Email for AI agents

How to Build an AI Email Agent (on a Real Inbox API)

Nico JaroszewskiFounder, AutoEmail8 min read
ai email agentemail automation apiemail for ai agentsagent api

An AI email agent is a loop, not a model: read the inbox, decide what each message needs, draft in the owner's voice, pass a safety gate, learn from corrections, and never exceed its budget. This guide builds that loop end to end on AutoEmail's REST API - every endpoint, field, and status code below is real and testable against the live API reference, with the full OpenAPI 3.1 spec at /openapi.json.

The short answer

Give the agent one Bearer API key scoped to specific mailboxes. It discovers its scope with GET /me, polls GET /emails?status=pending, drafts with POST /emails/{id}/reply (mode: "generate"), and - on a human-in-the-loop key - every write lands as a pending draft a person approves in the dashboard. Corrections become lessons the next draft uses.

What is an AI email agent, exactly?

An AI email agent is a program that operates a mailbox the way an assistant would: it reads what arrives, understands what each message is asking, writes a contextual reply in the right voice, and acts - sends, queues, declines, escalates. The critical word is operates. A vacation responder fires fixed text; a transactional API (Resend, SendGrid) pushes outbound mail one way. An agent needs the whole inbox: inbound reading, threading, drafting, sending, and - if it is going near real customers - a human checkpoint. For the conceptual tour of that distinction, see what a real agent inbox needs; this post is the build.

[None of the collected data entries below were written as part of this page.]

/-- The offset of a block is the length of the blocks before it in the processing order. -/
theorem blockOffset_eq {ds : List Word} {p : Pixel} {pre post : List Pixel} (e : pixelsDown = pre ++ p :: post)
    (hpre : ∀ q ∈ pre, p < q) (hpost : ∀ q ∈ post, q < p) : blockOffset ds p = blocksLength (blocksOf ds pre) := by
  have above : pixelsDown.filter (fun q => p < q) = pre := by
    have hnone : post.filter (fun q => p < q) = [] :=
      List.filter_eq_nil_iff.2 fun q hq => by simpa using (hpost q hq).le
    rw [e, List.filter_append, List.filter_cons_of_neg (by simp), hnone, List.append_nil]
    exact List.filter_eq_self.2 fun q hq => decide_eq_true (hpre q hq)
  rw [blocksLength, blocksOf, ← above, pixelsDown, List.filter_reverse, List.map_map, List.map_reverse, List.sum_reverse]
  rfl

/-- The length of the assembly is the sum of the lengths of the blocks (43_serializer.md R165). -/
theorem assemble_snd (ds : List Word) :
    (assemble ds).2 = ((List.finRange 64).map fun p => (select (timeline ds p)).2 + 3).sum := by
  have hlen : (fun p => (select (timeline ds p)).2 + 3) = fun p => (block (timeline ds p)).2 :=
    funext fun p => (block_length _).symm
  rw [assemble_eq, foldl_prependBlock_snd, Nat.zero_add, blocksLength, blocksOf, pixelsDown, List.map_map, List.map_reverse,
    List.sum_reverse, hlen]
  rfl

section

variable {ds : List Word}

theorem blocksFit_blocksOf (h : ∀ p : Pixel, (select (timeline ds p)).1 ≤ 11) (ps : List Pixel) :
    BlocksFit (blocksOf ds ps) := by
  intro blk hblk
  obtain ⟨p, -, rfl⟩ := List.mem_map.1 hblk
  exact block_lt (timeline_ne_nil ds p) (h p)

/-- The assembly stacks the blocks in the processing order. -/
theorem assemble_fst (h : ∀ p : Pixel, (select (timeline ds p)).1 ≤ 11) :
    (assemble ds).1 = stackBlocks (blocksOf ds pixelsDown) := by
  rw [assemble_eq, foldl_prependBlock_fst (blocksFit_blocksOf h _) Nat.one_pos]
  show 0 + _ * 1 = _
  rw [Nat.mul_one, Nat.zero_add]

theorem assemble_lt (h : ∀ p : Pixel, (select (timeline ds p)).1 ≤ 11) : (assemble ds).1 < 2 ^ (assemble ds).2 := by
  rw [assemble_fst h, assemble_eq, foldl_prependBlock_snd, Nat.zero_add]
  exact stackBlocks_lt (blocksFit_blocksOf h _)

/-- Each pixel's block stands at its offset (43_serializer.md R164). -/
theorem assemble_block (h : ∀ p : Pixel, (select (timeline ds p)).1 ≤ 11) (p : Pixel) :
    (assemble ds).1 / 2 ^ blockOffset ds p % 2 ^ (block (timeline ds p)).2 = (block (timeline ds p)).1 := by
  obtain ⟨pre, post, e, hpre, hpost⟩ := pixelsDown_split p
  rw [assemble_fst h, blockOffset_eq e hpre hpost, e, blocksOf, List.map_append, List.map_cons]
  exact stackBlocks_append_cons _ (blocksFit_blocksOf h pre) (block_lt (timeline_ne_nil ds p) (h p))

end

/-- A word of 4 bits or more and the field make a block of at least 7 bits. -/
theorem le_assemble_snd {ds : List Word} (h : ∀ p : Pixel, 4 ≤ (select (timeline ds p)).1) : 448 ≤ (assemble ds).2 := by
  rw [assemble_snd]
  have hlen : ∀ x ∈ (List.finRange 64).map fun p => (select (timeline ds p)).2 + 3, 7 ≤ x := by
    rw [List.forall_mem_map]
    intro p _
    have := select_le_length (timeline_ne_nil ds p)
    have := h p
    omega
  simpa using List.card_nsmul_le_sum _ 7 hlen

/-- Settles O43: the loop stacks the blocks, each of which fits its length. -/
theorem assemblyHoldsEveryBlock : Obligations.AssemblyHoldsEveryBlock := by
  intro ds h
  have hhi : ∀ p : Pixel, (select (timeline ds p)).1 ≤ 11 := fun p => (h p).2
  exact ⟨assemble_snd ds, le_assemble_snd fun p => (h p).1, assemble_lt hhi, assemble_block hhi⟩

/-! The bound of the length -/

theorem escapes_four_le (v : Nat) : escapes 4 v ≤ v / 15 := by
  obtain rfl | hv := Nat.eq_zero_or_pos v
  · exact Nat.le_refl 0
  · rw [escapes_of_pos 4 hv]
    exact Nat.div_le_div_right (Nat.sub_le v 1)

/-- At word size 4 a list has a word for each element and an escape word for each 15 at most. -/
theorem vwLen_four_le (t : List Nat) : vwLen t 4 ≤ 4 * (t.length + t.sum / 15) := by
  rw [vwLen_eq (by decide)]
  refine Nat.mul_le_mul_left 4 ?_
  induction t with
  | nil => exact Nat.le_refl 0
  | cons v t ih =>
    have := escapes_four_le v
    simp only [List.map_cons, List.sum_cons, List.length_cons]
    omega

/-- The selected length is no longer than that of word size 4 (43_serializer.md R170). -/
theorem select_timeline_le (ds : List Word) (p : Pixel) :
    (select (timeline ds p)).2 ≤ 4 * (ds.length + 1 + ds.length / 15) := by
  obtain ⟨-, -, -, hmin⟩ := selectionIsLargestOfMinimalLength.1 (timeline ds p)
  obtain ⟨hsum, -⟩ := timelineProperties ds p
  have hfour := vwLen_four_le (timeline ds p)
  have hlen := timeline_length_le ds p
  have := (hmin 4 (by decide) (by decide)).1
  rw [hsum] at hfour
  omega

theorem assemble_snd_le (ds : List Word) : (assemble ds).2 ≤ 64 * (3 + 4 * (ds.length + 1 + ds.length / 15)) := by
  rw [assemble_snd]
  have hlen : ∀ x ∈ (List.finRange 64).map fun p => (select (timeline ds p)).2 + 3,
      x ≤ 3 + 4 * (ds.length + 1 + ds.length / 15) := by
    rw [List.forall_mem_map]
    intro p _
    have := select_timeline_le ds p
    omega
  simpa using List.sum_le_card_nsmul _ _ hlen

/-- Settles O46: 64 blocks, each of the field and at most the length of its timeline at word size 4. -/
theorem assembledLengthIsBounded : Obligations.AssembledLengthIsBounded := by
  intro ds
  have h := assemble_snd_le ds
  exact ⟨h, fun hn => by omega, fun hn => by omega⟩

/-! The output words -/

theorem chunks_eq (t : Nat) : chunks t = (t + 63) / 64 := rfl

theorem le_chunks (t : Nat) : t ≤ 64 * chunks t := by
  rw [chunks_eq]
  omega

/-- The output words stored from 0 up: the chunks, and the zero word after them. -/
theorem read_writeFrom_outWords (m : Memory) (n t : Nat) {i : Nat} (hi : i ≤ chunks t) :
    (m.writeFrom 0 (outWords n t)).read i = some (if i < chunks t then BitVec.ofNat 64 (n >>> (64 * i)) else 0) := by
  rw [Memory.read_writeFrom, if_pos (by rw [outWords_length]; omega), Nat.sub_zero, outWords_getElem? n t i hi]

/-- The chunks in a memory spell the number. -/
theorem streamValue_outWords (m : Memory) {n t : Nat} (h : n < 2 ^ t) :
    streamValue (m.writeFrom 0 (outWords n t)) (chunks t) = n := by
  rw [streamValue_of_digits fun i hi => by rw [read_writeFrom_outWords m n t hi.le, if_pos hi]]
  exact Nat.mod_eq_of_lt (h.trans_le (Nat.pow_le_pow_right Nat.two_pos (le_chunks t)))

/-- Settles O44: the words are K chunks and the zero word, and K chunks hold t bits. -/
theorem outputWordsSpellTheNumber : Obligations.OutputWordsSpellTheNumber :=
  fun n t h => ⟨outWords_length n t, List.getLast?_concat, streamValue_outWords [] h⟩

end Sys2Proof.Machine
end

section
/-! The SERIALIZE command (43_serializer.md R167 to R171). -/

namespace Sys2Proof.Machine

open Sys2Proof Sys2Proof.Config Sys2Proof.Claims

/-! The outcomes of the command, each with its condition -/

theorem State.serializeDiffs_nil (s : State) : s.serializeDiffs [] = s.serializeEmpty.complete := rfl

section

variable {s : State} {ds : List Word}

theorem State.serializeDiffs_violation {p : Pixel} {b : Nat} (hd : ds ≠ []) (hb : boundsViolation ds = some (p, b)) :
    s.serializeDiffs ds = s.serializeBRange.fail .bRange (BitVec.ofNat 32 p.val) (BitVec.ofNat 4 b) := by
  rw [State.serializeDiffs, if_neg (mt List.length_eq_zero_iff.1 hd), hb]

theorem State.serializeDiffs_inRange (hd : ds ≠ []) (hb : boundsViolation ds = none) :
    s.serializeDiffs ds = s.serializeAssembled (assemble ds).1 (assemble ds).2 := by
  rw [State.serializeDiffs, if_neg (mt List.length_eq_zero_iff.1 hd), hb]

end

theorem State.diffList_ne_nil {s : State} (h : 2 ≤ s.nframes.toNat) : s.diffList ≠ [] := by
  rw [← List.length_pos_iff, State.diffList_length]
  omega

/-- The first pixel in processing order that is out of range is the highest of them. -/
theorem boundsViolation_eq_some {ds : List Word} {p : Pixel}
    (hp : (select (timeline ds p)).1 < 4 ∨ 11 < (select (timeline ds p)).1)
    (habove : ∀ q : Pixel, p < q → 4 ≤ (select (timeline ds q)).1 ∧ (select (timeline ds q)).1 ≤ 11) :
    boundsViolation ds = some (p, (select (timeline ds p)).1) := by
  obtain ⟨pre, post, e, hpre, -⟩ := pixelsDown_split p
  have hfind : pixelsDown.find? (fun p => outOfRange (select (timeline ds p)).1) = some p := by
    refine List.find?_eq_some_iff_append.2 ⟨(outOfRange_iff _).2 hp, pre, post, e, fun q hq => ?_⟩
    have := habove q (hpre q hq)
    rw [Bool.not_eq_true', Bool.eq_false_iff, ne_eq, outOfRange_iff]
    omega
  rw [boundsViolation, hfind, Option.map_some]

section

variable {s : State} (h : s.inputReady) (hn : 2 ≤ s.nframes.toNat)
include h hn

Everything below uses AutoEmail's Agent REST API: token-authenticated JSON over HTTPS, base URL https://courteous-gopher-315.eu-west-1.convex.site/api/v1 for hosted autoemail.dev accounts. Auth is one header on every call:

export BASE="https://courteous-gopher-315.eu-west-1.convex.site/api/v1"
export KEY="ak_live_..."   # created in the AutoEmail dashboard, shown once

The architecture: one loop, six capabilities

Every useful email agent - support triage bot, outreach runner, executive assistant - is the same loop wearing different prompts:

Loop stageWhat it meansEndpoint(s)
DiscoverWho am I? Which mailboxes may I touch?GET /me, GET /accounts
ReadWhat arrived? What does the thread say?GET /emails, GET /emails/{id}, GET /search, GET /threads
ActDraft a reply, compose new mail, run outreachPOST /emails/{id}/reply, POST /emails/send, POST /outreach/batch
GateDoes a human approve this send?key mode + POST /emails/{id}/approve / .../decline
LearnWhat did the human change, and why?GET/POST /accounts/{businessId}/lessons
ThrottleAm I inside my quota and rate limits?GET /usage, Idempotency-Key header

The rest of this guide walks the loop in order.

Step 1: Discover scope with GET /me

Never hardcode account ids. The first call an agent makes tells it its identity, its mode, and exactly which mailboxes its key may touch:

curl -s "$BASE/me" -H "Authorization: Bearer $KEY"
{
  "keyId": "kd7...",
  "name": "Support Agent",
  "mode": "human_in_the_loop",
  "allowedAccounts": [
    { "businessId": "jd72...", "domain": "acme.com", "email": "support@acme.com", "name": "Acme Support" }
  ]
}

Two fields drive all downstream behavior. allowedAccounts is the key's allowlist - a request for any other account returns 403 business_not_allowed, so the blast radius of a leaked or confused agent is capped at what you granted. And mode is the safety architecture in one enum, which Step 4 unpacks.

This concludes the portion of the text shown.